Since starting up in 2009, the Large Hadron Collider (LHC) has been at the forefront of scientific exploration – with researchers driven to uncover new particles and phenomena that go beyond the Standard Model. Over the years, thousands of scientists have channelled their expertise into refining analysis techniques and developing new ways to find these new-physics phenomena.

Traditionally, searches for new physics use complex computer simulations to reproduce what Standard Model processes should look like in collisions recorded by the ATLAS Experiment. These are then compared to simulations of new-physics models (e.g. dark matter, supersymmetry, etc.). Such models also help physicists determine the types of collisions where new-physics processes would be very prominent or where the collisions cannot be described by Standard-Model simulations – thus focusing their searches for new phenomena. Another style of searches involves looking at small deviations to a Standard-Model background caused by possible new phenomena.

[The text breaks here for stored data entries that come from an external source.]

/-- A sum in TFMT (R241): rounded RNE, or wrapped. -/
def walkAdd (fmt a b : Nat) : Nat × BitVec 5 :=
  if fmt ≤ 4 then
    let f := fmtOfTy (BitVec.ofNat 4 fmt)
    f.addR rne (f.decode a) (f.decode b)
  else ((a + b) % 2 ^ fmtBits fmt, 0)

/-- The sum of a run's values in index order, with the flags of its additions. -/
def runValue (q : Nat) (e : RingEntry) (fmt t : Nat) (x : Stream) : Nat → Nat → Nat → BitVec 5 → State →
    WalkRes (Nat × BitVec 5)
  | 0, _, v, fl, s => (s, .ok (v, fl))
  | n + 1, i, v, fl, s =>
    walkThen (entryValue q e fmt t i x s) fun s u =>
      let r := walkAdd fmt v u
      runValue q e fmt t x n (i + 1) r.1 (fl ||| r.2) s

/-- The value of the entry or run at the head of a stream, which ends before `stop`. -/
def headValue (q : Nat) (e : RingEntry) (fmt t stop : Nat) (x : Stream) (s : State) : WalkRes (Nat × BitVec 5) :=
  walkThen (entryValue q e fmt t x.pos x s) fun s v => runValue q e fmt t x (stop - (x.pos + 1)) (x.pos + 1) v 0 s

/-- WSKIP (R239), entry by entry. (DEDUCED: log entry 29.) -/
def skipTo (q : Nat) (e : RingEntry) (t lim : Nat) : Nat → Walk → State → WalkRes Walk
  | 0, w, s => (s, .ok w)
  | f + 1, w, s =>
    let x := w.stream t
    walkThen (headCoord q e t x s) fun s h =>
      match h with
      | some c =>
        if c < lim then
          walkThen (runEnd q e t c x x.fin (x.pos + 1) s) fun s j => skipTo q e t lim f (w.setStream t { x with pos := j }) s
        else (s, .ok w)
      | none => (s, .ok w)

/-- WSKIP. -/
def execWskip (a : BitVec 4) (t : BitVec 1) (s : State) : Result :=
  walkWord (fun q e w s =>
    let x := w.stream t.toNat
    walkThen (skipTo q e t.toNat (fieldOf (w.get a) 31 0) (x.fin - x.pos + 1) w s) fun s w => (s, .ok w.next)) s

/-- WPEEK (R239). -/
def execWpeek (d : BitVec 4) (t : BitVec 1) (k : BitVec 2) (s : State) : Result :=
  walkWord (fun q e w s =>
    let x := w.stream t.toNat
    let put (s : State) (v : Nat) : WalkRes Walk := (s, .ok (w.set_ d (BitVec.ofNat 64 v)).next)
    if k = 0 then walkThen (headCoord q e t.toNat x s) fun s h => put s (h.getD 0xFFFFFFFF)
    else if k = 1 then put s x.pos
    else put s (x.fin - x.pos)) s

/-! ### Placing (R242, R243) -/

/-- WTILE. -/
def execWtile (a b : BitVec 4) (s : State) : Result :=
  walkPure (fun w => { w.next with row0 := fieldOf (w.get a) 31 0, col0 := fieldOf (w.get b) 31 0 }) s

/-- The first coordinate past the window. -/
def Walk.lim (w : Walk) : Nat := w.col0 + shapeCols w.shape

/-- The row of a buffer that a register names, where it lies in the tile. -/
def Walk.row (w : Walk) (r : Word) : Option Nat :=
  if r.toNat < w.row0 ∨ shapeRows w.shape ≤ r.toNat - w.row0 then none else some (r.toNat - w.row0)

/-- The head of a stream, at coordinate c, placed where it lies in the window, and consumed. -/
def placeHead (q : Nat) (e : RingEntry) (t buf row col c : Nat) (inside : Bool) (w : Walk) (s : State) : WalkRes Walk :=
  let x := w.stream t
  walkThen (runEnd q e t c x x.fin (x.pos + 1) s) fun s j =>
    if inside then
      walkThen (headValue q e (shapeFmt w.shape) t j x s) fun s v =>
        (s, .ok { (w.place buf row col v.1).setStream t { x with pos := j } with flags := w.flags ||| v.2 })
    else (s, .ok (w.setStream t { x with pos := j }))

/-- `wscat` of R242. -/
def scatter (q : Nat) (e : RingEntry) (t buf row : Nat) : Nat → Walk → State → WalkRes Walk
  | 0, w, s => (s, .ok w)
  | f + 1, w, s =>
    walkThen (headCoord q e t (w.stream t) s) fun s h =>
      match h with
      | none => (s, .ok w)
      | some c =>
        if w.lim ≤ c then (s, .ok w)
        else
          walkThen (placeHead q e t buf row (c - w.col0) c (decide (w.col0 ≤ c)) w s) fun s w =>
            scatter q e t buf row f w s

/-- WSCAT. (DEDUCED: log entry 29.) -/
def execWscat (a : BitVec 4) (t buf : BitVec 1) (s : State) : Result :=
  walkWord (fun q e w s =>
    match w.row (w.get a) with
    | none => (s, .error (.ended 3 none))
    | some r =>
      let x := w.stream t.toNat
      walkThen (scatter q e t.toNat buf.toNat r (x.fin - x.pos + 1) w s) fun s w => (s, .ok w.next)) s

/-- Which of two heads that both end the walk is reached first (R240, R243): the one with the lesser coordinate, stream 0
where they are equal. Reads that have still to be made come before. (DEDUCED: log entry 30.) -/
def firstFault (q : Nat) (e : RingEntry) (x y : Stream) (a b : WalkStop) (s : State) : WalkStop :=
  match a, b with
  | .ended _ (some (_, i)), .ended _ (some (_, j)) =>
    match (rawCoord q e 0 i x s).2, (rawCoord q e 1 j y s).2 with
    | .ok c, .ok d => if d < c then b else a
    | _, _ => a
  | .ended _ _, .eng (.need _ _ _) _ => b
  | _, _ => a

Unsupervised machine learning can offer a new style of analyses which is completely agnostic to types of new-physics models and to any expectations of scientists. Researchers can design a complex neural network with millions of interconnections between “neurons”, and train this network on real data (see Figure 1). After training, the neural network can recognise “typical” LHC collisions and filter them out, leaving behind only the unrecognised or “atypical” collision events. On a technical side, such an unsupervised deep neural network (called an autoencoder) compresses input information, and then decompresses it while comparing inputs with outputs. Events with large reconstruction differences are called an “anomaly” since the algorithm finds itself in “trouble” in identifying such events. The chances that the anomalous events belong to new-physics phenomena are high. When using such neural networks, the idea is to look at the anomalous events, reconstruct the invariant masses of the particles in the collision, and then decide if they can be described by a Standard-Model process.

In a new paper submitted to Phys. Rev. Lett., the ATLAS Collaboration pioneers the use of this style of physics analysis using LHC Run-2 data (collected 2015-2018). This analysis is the first of its kind, and marks the inaugural application of this type of unsupervised machine learning at a collider experiment, whether at the LHC or elsewhere.

ATLAS physicists observed no significant deviations from the Standard Model in the anomaly regions. The largest deviation was found for a mass at around 4.8 TeV with a significance of about 2.9 sigma for one decay channel (Figure 2). This level of statistical confidence typically means that the experimental observation could be a promising hint, but not sufficient for claiming the observation. The event display in the header of this briefing illustrates a typical collision event in the anomaly region with the jet+muon mass where the largest deviation is observed.

This analysis technique offers a new paradigm for searching for new-physics phenomena. One that relies less on wondering how the “new” phenomena may look, and instead focusing on new and unexpected model-agnostic signatures. In short, continuing the decade-long tradition of LHC physicists to discover a path into the unexplored realms of physics.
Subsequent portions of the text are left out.